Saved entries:
◇ ◇ ◇

-- ==== Sys2Proof/Tests/Slice0.lean ====
section
/-! SUPPORT. Small checks of the model on fixed values: what WellFormed refuses, single commands on small states with
results worked out from the spec, and for every statement a state and operands that meet its hypotheses. -/

open Sys2Proof Sys2Proof.Machine

namespace Sys2Proof.Tests

set_option maxRecDepth 100000

/-! ### Small states -/

/-- A grant of something of everything. -/
def grant0 : Grant :=
  { queues := 8, fences := 64, chdShare := 8, chdCtx := 4, headOwn := 0x0FF, layerRight := 0x0FF, vectors := 4, codec := 2
    csiMask := 0xFF, hapticMask := 0xFF, tpMask := 0xF, scMask := 0xFFFFFF, slotMask := 2 ^ 64 - 1, ainMask := 2 ^ 124 - 1
    aoutMask := 2 ^ 96 - 1, netQueues := 2, filters := 16, mpMask := 2 }

/-- An image whose safety guest is FN 2; one mapping entry, one signal, one rule. -/
def entry0 : MapEntry :=
  { valid := true, source := 0, ide := false, signal := 7, id := 0x123, byteOff := 0, bitOff := 0, width := 8, signed := false
    bigEndian := false, e2e := false, scaleNum := 1, scaleShift := 0, offset := 0, crcOff := 0, seqOff := 0, seqWidth := 0
    maxStep := 1, dataId := 0 }
def rule0 : AlarmRule :=
  { signal := 7, test := 0, priority := 1, latching := false, staleAct := 0, almout := true, ackMask := 1, set := 100, clear := 90
    onDelay := 0, effect := 1, channel := 0 }
def image0 : Image :=
  { version := 1, safetyFn := 2, takeoverMs := 250, handbackMs := 5000, bootPageMs := 2000, sysAckMask := 1
    tones := Vector.replicate 4 ⟨1000, 1000000, 100, 100⟩, safetyHeads := [], fallback := [], mapping := [(5, entry0)]
    signals := [(7, 100)], rules := [(0, rule0)], alarmRoutes := [], alarmTdm := [], vfPort := [(2, false), (3, false), (4, true), (5, false)]
    pfGrant := #v[{}, {}], pfWrite := #v[[0, 1, 2, 3, 4, 5, 6, 7, 8, 9, 10], []], secureKeys := [], autoRecoverMs := 10
    standbySmbus := true, wakeMask := 1, throttleC := 105, dtSource := 0, canListenOnly := Vector.replicate 2 false
    canNominal := Vector.replicate 2 500, canData := Vector.replicate 2 2000, pcieSris := Vector.replicate 2 false
    macsecReq := [7], e9Filters := [], recoveryHist := [], haptics := [], scObjects := [] }

/-- Queue q of engine q, and queue 15 for management, with commands waiting. -/
def queue0 (e : Nat) : Queue := { sqLog2 := 6, cqLog2 := 6, engine := e, enable := true, prod := 40 }
def queues0 (fn : Nat) : Tbl Queue := ([0, 1, 2, 3, 4, 5, 6, 15].map fun e => (16 * fn + e, queue0 e))

/-- Every island runs, an image is loaded, both ports are ready; FN 2 is the secure safety guest and FN 3 a created VF. -/
def base : State := { State.reset with
  dt := 1000000000
  isl := (List.range 16).map fun i => (i, { Island.init i with live := true })
  ports := [(0, { perst := false, link := true, ready := true, since := some 0 }), (1, { perst := false, link := true, ready := true })]
  img := some image0
  flt := { coresUp := true, pin := false, kicked := true, kickAt := 990 }
  wl := { mode := 0, running := true, evaluated := true, hbFirst := false, hbLast := 5, hbAt := 990000000, gen := 3 }
  boot := { porst := false, rails := true, filled := true, lantern := true, stage := 4, comp := 4, loadAt := some 0, hostAt := some 0, memRdy := true }
  fns := [(0, { Func.init 0 with grant := { grant0 with headOwn := 0 }, accept := 2 ^ 32 - 1, featOk := true }),
    (2, { state := 2, secure := true, sriov := true, grant := { grant0 with fn := 2 }, accept := 2 ^ 32 - 1, featOk := true, qids := [32, 33, 34, 35, 36, 37, 38, 39] }),
    (3, { state := 1, sriov := true, grant := { fn := 3 } }), (5, { sriov := true })]
  queues := queues0 0 ++ queues0 2
  safe := [(0, { safety := true, partner := 1 }), (1, { safety := true, partner := 0 })]
  heads := [(0, { mode := 1, role := 1, running := true, link := 3, hpd := true })]
  chand := { ctxs := [(0, { state := 2, fn := 2, locl := 0 })] }
  mem := { codeOk := true, chans := (List.range 4).map fun i => (i, { state := 2, cap := 16 })
           parts := [(0, { state := 2, mask := 1, holder := 0, creator := 0, size := 8, base := 1 }),
             (1, { state := 2, mask := 1, holder := 2, creator := 0, size := 8, base := 9 })] } }

/-- A command of an opcode on queue q of a function, CHAIN of one or more slots, with the words from DW10 on. -/
def cmd (fn : Fin 64) (q : Fin 16) (op chain : Nat) (pay : List Nat) : Cmd :=
  { fn := fn, q := q, data := []
    words := (([op + 2 ^ 24 * chain, 77, 0, 0, 0, 0, 0, 0, 0, 0] ++ pay ++ List.replicate (16 * chain - 10 - pay.length) 0).map
      (BitVec.ofNat 32)) }

theorem test_base_runs : (base.up 2 && base.reach 0 && base.reach 2 && base.watchOpen 0 && base.guestOpen 2 && base.smbOpen) = true := by
  decide

/-! ### Commands that run (the hypothesis of every statement about a ring command) -/

def cNop : Cmd := cmd 2 0 0x01 1 []
def cSignal : Cmd := cmd 2 0 0x10 1 []
def cWait : Cmd := cmd 2 0 0x11 1 []
def cCreate : Cmd := cmd 0 15 0xF00 2 [5 + 2 ^ 16, 0, 0, 0, 1, 0]
def cQuiesce : Cmd := cmd 0 15 0xF01 1 [2]
def cDestroy : Cmd := cmd 0 15 0xF02 1 [3]
def cPool : Cmd := cmd 0 15 0xF04 1 [0x1000, 0]
def cPartition : Cmd := cmd 0 15 0xF05 1 [5 + 2 ^ 8, 16]
def cRemove : Cmd := cmd 0 15 0xF05 1 [0, 0]
def cScrub : Cmd := cmd 0 15 0xF06 1 [0, 0, 256, 0, 0, 0]
def cSecure : Cmd := cmd 0 15 0xF07 1 [3]
def cHead : Cmd := cmd 2 2 0x201 1 [1 * 2 ^ 8 + 1 * 2 ^ 16, 0, 0]
def cFlip : Cmd := cmd 2 2 0x200 1 [0, 0, 0]
def cList : Cmd := { cmd 2 2 0x202 1 [4 * 2 ^ 4, 0, 1, (crc32c (List.replicate 8 0)), 0, 0] with data := List.replicate 8 0 }
def cGfx : Cmd := cmd 2 1 0x100 1 [0, 0, 0, 4]
def cCompute : Cmd := cmd 2 1 0x101 1 [0, 0, 0, 4]
def cPipe : Cmd := cmd 2 1 0x102 1 [1, 1, 0, 0]
def cCopy : Cmd := cmd 2 1 0x103 1 [0, 0, 4096, 0, 4, 0]
def cSparse : Cmd := cmd 2 1 0x104 2 [0x1000, 0, 0x2000, 0, 0, 0, 0x3000, 0, 1]
def cBind : Cmd := cmd 2 3 0x302 1 [1 + 2 ^ 4 + 2 ^ 5 + 2 * 2 ^ 16, 16 + 2 ^ 16 * 16, 0, 0, 64, 0]
def cDecode : Cmd := cmd 2 3 0x300 2 [2 ^ 4, 0x1000, 0, 4, 0, 0, 0, 0, 64 + 2 ^ 16 * 64, 4 + 2 ^ 8 * 30, 4096]
def cEncode : Cmd := cmd 2 3 0x301 2 [2 ^ 4, 0x1000, 0, 64, 0, 0, 0, 0, 64 + 2 ^ 16 * 64, 30 + 2 ^ 8, 100, 0, 0, 1]
def cTx : Cmd := cmd 2 6 0x600 1 [0, 0, 60, 0]
def cPost : Cmd := cmd 2 6 0x601 1 [0, 0, 9212, 0]
def cRoute : Cmd := cmd 2 4 0x400 1 [1, 0, 0, 1]
def cSwap : Cmd := cmd 2 4 0x401 1 [0, 0, 0x80000000, 0]
def cStream : Cmd := cmd 2 4 0x402 2 [2]
def cTouch : Cmd := cmd 2 5 0x502 2 [2 ^ 7, 4 + 2 ^ 8 * 4, 1, 1 + 2 ^ 16 * 2 + 2 ^ 24, 0, 4]
def cPlay : Cmd := cmd 2 5 0x500 1 [1 * 2 ^ 3]
def cArm : Cmd := cmd 2 5 0x501 1 [2 ^ 3 + 2 ^ 4]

◇ ◇ ◇

■ Task statement
Which lines above hold the string "running"? Copy each of them.

■ Answer for the task
  wl := { mode := 0, running := true, evaluated := true, hbFirst := false, hbLast := 5, hbAt := 990000000, gen := 3 }
  heads := [(0, { mode := 1, role := 1, running := true, link := 3, hpd := true })]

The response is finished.